Parmi les produits offerts, on compte notamment des viandes, des fruits et légumes, du pain, du fromage et du miel. Comme l’explique Jérôme Brassard-Duperré, coordonnateur du MSRO, le prix des denrées offertes par la coopérative revient plus ou moins au même qu’à celui de l’épicerie traditionnelle.
«Toutefois, ajoute-t-il, la qualité est nettement supérieure. Nous offrons des produits frais en sachant qu’ils n’ont pas fait des centaines de kilomètres avant d’arriver dans notre assiette.» Par le fait même, diminuer la distance parcourue par les aliments contribue grandement à réduire les émissions de gaz à effet de serre. On tente également de bâtir une économie locale solidaire en créant des partenariats entre les producteurs. La plupart des aliments sont certifiés biologiques et s’ils ne le sont pas, ils sont produits en respectant l’équilibre naturel de la terre. «Nos produits sont de qualité et bons pour la santé des individus et de leur région», soutient ce passionné d’agriculture.

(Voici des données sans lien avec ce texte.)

-- ==== Sys2Proof/Laws/Decode.lean ====
section
/-! SUPPORT. Byte classes, the fields of transition and command words, and which row each state and byte selects. -/

namespace Sys2Proof

/-! ### Well-formed configurations -/

theorem Config.wf_iff (c : Config) : c.wf = true ↔
    c.distinct = true ∧ 6 ≤ c.capacity ∧ c.capacity ≤ 2 ^ c.cursorW - 1 ∧ c.tableOk = true := by
  simp [Config.wf, and_assoc]

theorem Config.wf_distinct {c : Config} (h : c.wf = true) :
    c.preamble ≠ c.start ∧ c.preamble ≠ c.stop ∧ c.preamble ≠ c.escape ∧ c.start ≠ c.stop ∧ c.start ≠ c.escape ∧
    c.stop ≠ c.escape := by
  have := ((Config.wf_iff c).1 h).1
  simpa [Config.distinct, and_assoc] using this

theorem Config.wf_capacity {c : Config} (h : c.wf = true) : 6 ≤ c.capacity := ((Config.wf_iff c).1 h).2.1

theorem Config.wf_lt {c : Config} (h : c.wf = true) {n : Nat} (hn : n ≤ c.capacity) : n < 2 ^ c.cursorW := by
  have h1 := ((Config.wf_iff c).1 h).2.2.1
  have h2 : 0 < 2 ^ c.cursorW := Nat.two_pow_pos _
  omega

/-- A cursor value of the invariant fits its register. -/
theorem Config.wf_mod {c : Config} (h : c.wf = true) {n : Nat} (hn : n ≤ c.capacity) : n % 2 ^ c.cursorW = n :=
  Nat.mod_eq_of_lt (Config.wf_lt h hn)

theorem Config.default_wf : Config.default.wf = true := by decide

/-! ### Byte classes -/

theorem classOf_pre_iff (c : Config) (b : Byte) : classOf c b = .pre ↔ b = c.preamble := by
  unfold classOf; split_ifs <;> simp_all

theorem classOf_stx_iff {c : Config} (h : c.wf = true) (b : Byte) : classOf c b = .stx ↔ b = c.start := by
  have := Config.wf_distinct h
  unfold classOf; split_ifs <;> simp_all

theorem classOf_etx_iff {c : Config} (h : c.wf = true) (b : Byte) : classOf c b = .etx ↔ b = c.stop := by
  obtain ⟨-, h2, -, h4, -⟩ := Config.wf_distinct h
  unfold classOf
  constructor
  · split_ifs <;> simp_all
  · rintro rfl; simp [Ne.symm h2, Ne.symm h4]

theorem classOf_dle_iff {c : Config} (h : c.wf = true) (b : Byte) : classOf c b = .dle ↔ b = c.escape := by
  obtain ⟨-, -, h3, -, h5, h6⟩ := Config.wf_distinct h
  unfold classOf
  constructor
  · split_ifs <;> simp_all
  · rintro rfl; simp [Ne.symm h3, Ne.symm h5, Ne.symm h6]

/-! ### Fields -/

theorem getLsbD_makeTW (s : BitVec 3) (b : Byte) (i : Nat) :
    (makeTW s b).getLsbD i = if i < 8 then b.getLsbD i else s.getLsbD (i - 8) :=
  BitVec.getLsbD_append

theorem getLsbD_makeCW (op : BitVec 3) (a : Index) (i : Nat) :
    (makeCW op a).getLsbD i = if i < 9 then a.getLsbD i else op.getLsbD (i - 9) :=
  BitVec.getLsbD_append

/-- A byte as the argument of a FEED, `arg[8]` being 0. -/
theorem getLsbD_feedArg (b : Byte) (i : Nat) : (0#1 ++ b : Index).getLsbD i = (decide (i < 8) && b.getLsbD i) := by
  rw [BitVec.getLsbD_append (x := 0#1) (y := b)]
  by_cases h : i < 8 <;> simp [h]

@[simp] theorem twState_makeTW (s : BitVec 3) (b : Byte) : twState (makeTW s b) = s := by
  apply BitVec.eq_of_getLsbD_eq; intro i hi
  simp [twState, getLsbD_makeTW, hi]

@[simp] theorem twByte_makeTW (s : BitVec 3) (b : Byte) : twByte (makeTW s b) = b := by
  apply BitVec.eq_of_getLsbD_eq; intro i hi
  simp [twByte, getLsbD_makeTW, hi]

@[simp] theorem makeTW_fields (w : TransitionWord) : makeTW (twState w) (twByte w) = w := by
  apply BitVec.eq_of_getLsbD_eq; intro i hi
  rw [getLsbD_makeTW]
  by_cases h : i < 8
  · simp [twByte, h]
  · simp [twState, h, show i - 8 < 3 by omega, show 8 + (i - 8) = i by omega]

@[simp] theorem cwOp_makeCW (op : BitVec 3) (a : Index) : cwOp (makeCW op a) = op := by
  apply BitVec.eq_of_getLsbD_eq; intro i hi
  simp [cwOp, getLsbD_makeCW, hi]

@[simp] theorem cwArg_makeCW (op : BitVec 3) (a : Index) : cwArg (makeCW op a) = a := by
  apply BitVec.eq_of_getLsbD_eq; intro i hi
  simp [cwArg, getLsbD_makeCW, hi]

@[simp] theorem makeCW_fields (w : CommandWord) : makeCW (cwOp w) (cwArg w) = w := by
  apply BitVec.eq_of_getLsbD_eq; intro i hi
  rw [getLsbD_makeCW]
  by_cases h : i < 9
  · simp [cwArg, h]
  · simp [cwOp, h, show i - 9 < 3 by omega, show 9 + (i - 9) = i by omega]

@[simp] theorem cwByte_feed (op : BitVec 3) (b : Byte) : cwByte (makeCW op (0#1 ++ b)) = b := by
  apply BitVec.eq_of_getLsbD_eq; intro i hi
  simp only [cwByte, BitVec.getLsbD_extractLsb', getLsbD_makeCW, getLsbD_feedArg]
  simp [hi, show i < 9 by omega]

@[simp] theorem cwArgBit8_feed (op : BitVec 3) (b : Byte) : cwArgBit8 (makeCW op (0#1 ++ b)) = 0 := by
  apply BitVec.eq_of_getLsbD_eq; intro i hi
  obtain rfl : i = 0 := by omega
  simp only [cwArgBit8, BitVec.getLsbD_extractLsb', getLsbD_makeCW, getLsbD_feedArg]
  simp

/-- The argument of a word whose bit 8 is 0 is its byte. -/
theorem cwArg_of_bit8 {w : CommandWord} (h : cwArgBit8 w = 0) : (0#1 ++ cwByte w : Index) = cwArg w := by
  have h0 : w.getLsbD 8 = false := by
    have := congrArg (fun v : BitVec 1 => v.getLsbD 0) h
    simpa [cwArgBit8, BitVec.getLsbD_extractLsb'] using this
  apply BitVec.eq_of_getLsbD_eq; intro i hi
  rw [getLsbD_feedArg]
  by_cases h8 : i < 8
  · simp [cwByte, cwArg, h8, hi]
  · obtain rfl : i = 8 := by omega
    simp only [cwArg, BitVec.getLsbD_extractLsb', Nat.zero_add, h0]
    simp

/-! ### Which row -/

/-- The row of a state register and a byte class. -/
def rowFor : Machine.DecoderState → ByteClass → Row
  | .idle, .pre => .idlePre
  | .idle, _ => .idleIgn
  | .attn, .pre => .attnPre
  | .attn, _ => .attnAbort
  | .start, .stx => .startStx
  | .start, _ => .startAbort
  | .addr, _ => .addrAcc
  | .type, _ => .typeAcc
  | .data, .etx => .dataEtx
  | .data, .dle => .dataDle
  | .data, _ => .dataAcc
  | .escape, _ => .escLit

theorem decodeRow_code (c : Config) (r : Machine.DecoderState) (b : Byte) :
    decodeRow c (makeTW r.code b) = rowFor r (classOf c b) := by
  simp only [decodeRow, twState_makeTW, twByte_makeTW]
  cases r <;> cases classOf c b <;> rfl

/-- Every word of the reserved code decodes to row RSVD (30_encoding.md R62). -/
theorem decodeRow_reserved (c : Config) {w : TransitionWord} (h : twState w = 7) : decodeRow c w = .rsvd := by
  simp [decodeRow, h]

/-- The state code of a row (30_encoding.md R62, the column `s`). -/
def Row.stateCode : Row → BitVec 3
  | .idlePre => 0
  | .idleIgn => 0
  | .attnPre => 1
  | .attnAbort => 1
  | .startStx => 2
  | .startAbort => 2
  | .addrAcc => 3
  | .typeAcc => 4
  | .dataEtx => 5
  | .dataDle => 5
  | .dataAcc => 5
  | .escLit => 6
  | .rsvd => 7

@[simp] theorem stateCode_rowFor (r : Machine.DecoderState) (k : ByteClass) : (rowFor r k).stateCode = r.code := by
  cases r <;> cases k <;> rfl

/-- A word's row names the word's own state. -/
@[simp] theorem stateCode_decodeRow (c : Config) (w : TransitionWord) : (decodeRow c w).stateCode = twState w := by
  rcases Machine.DecoderState.code_cases (twState w) with ⟨d, hd⟩ | h
  · have := decodeRow_code c d (twByte w)
    rw [hd, makeTW_fields] at this
    rw [this, stateCode_rowFor, hd]
  · rw [decodeRow_reserved c h, h]; rfl

/-- The byte a class stands for, where it stands for one. -/
theorem byte_of_class (c : Config) (b : Byte) :
    (classOf c b = .pre → c.preamble = b) ∧ (classOf c b = .stx → c.start = b) ∧ (classOf c b = .etx → c.stop = b) ∧
    (classOf c b = .dle → c.escape = b) := by
  unfold classOf; split_ifs <;> simp_all

namespace Machine

theorem selectedRow_eq (s : State) (b : Byte) : selectedRow s b = rowFor s.state (classOf s.cfg b) :=
  decodeRow_code s.cfg s.state b

/-- No state selects row RSVD (30_encoding.md R68). -/
theorem selectedRow_ne_rsvd (s : State) (b : Byte) : selectedRow s b ≠ .rsvd := by
  rw [selectedRow_eq]; cases s.state <;> cases classOf s.cfg b <;> simp [rowFor]

@[simp] theorem transitionWord_byte (s : State) (b : Byte) : twByte (transitionWord s b) = b := twByte_makeTW _ _

@[simp] theorem transitionWord_state (s : State) (b : Byte) : twState (transitionWord s b) = s.state.code :=
  twState_makeTW _ _

end Machine

end Sys2Proof
end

De la fourche à la fourchette
Le fonctionnement est facile à adopter. Il y a des frais d’adhésion de 20$ par année pour faire partie de la coopérative. Ce montant est facturé lors de la première commande. Au lieu de garder une marge de 30 à 40% de profit sur la facture comme le font les épiceries traditionnelles, le MSRO ne garde que 15%, pour les salaires et les autres dépenses. «Le bénévolat donne vie au projet, explique Brassard-Duperré. Chaque semaine, nous recevons de l’aide dans la distribution des commandes. C’est grâce [aux bénévoles] si nous maintenons nos frais hebdomadaires aussi bas.» La première étape du processus est l’inscription en ligne. Ensuite, chaque semaine, le membre place sa commande sur Internet et va la chercher au local du MSRO, sur la rue Frontenac, la semaine suivante.
Une pomme par jour…
La Boîte verte d’Ottawa, quant à elle, est un service à but non lucratif offert par la Banque alimentaire de l’U d’O. «Nous voulons encourager la population à s’alimenter sainement pour peu d’argent», explique Danielle Gaudet, coordonnatrice de la Banque alimentaire de la FÉUO. La boîte verte s’adresse à tout le monde. L’idée est venue du Centre de santé communautaire du Centre-ville, une association qui joue un rôle d’aide sociale sur plusieurs plans à Ottawa. «Nous offrons, à peu de frais, des fruits et légumes à la population en général. Nous privilégions les agriculteurs locaux, dont ceux qui se trouvent dans le marché By et d’autres entreprises des villes de Gatineau et d’Ottawa», précise Gaudet.
La coordonnatrice explique que durant la première semaine du mois, les utilisateurs passent leur commande au bureau de la Banque alimentaire. Le troisième mercredi du mois, ils peuvent y recueillir les fruits et légumes qu’ils avaient demandés. Trois formats de boîte leur sont offerts: celui à 10, à 15 ou encore à 20$. On peut aussi commander un sac de fruits frais pour 5$. «Il est très avantageux de commander ses fruits et légumes à la Banque alimentaire, car nous commandons tout en vrac et obtenons des prix concurrentiels», clarifie la coordonnatrice. «Nous donnons des trucs aux “mangeurs” pour économiser. Par exemple, au lieu de s’acheter un café, pourquoi ne pas s’en faire un à la maison? Ça revient beaucoup moins cher et la qualité reste la même», conseille-t-elle. Des recettes simples sont aussi ajoutées à la boîte pour aider à savoir quoi cuisiner avec les aliments qui s’y trouvent.
La Banque alimentaire est en train de mettre sur pied des ateliers mensuels afin d’enseigner aux étudiants comment cuire la nourriture, comment faire leur budget, et de leur présenter les ressources communautaires pour les aider sur le plan financier.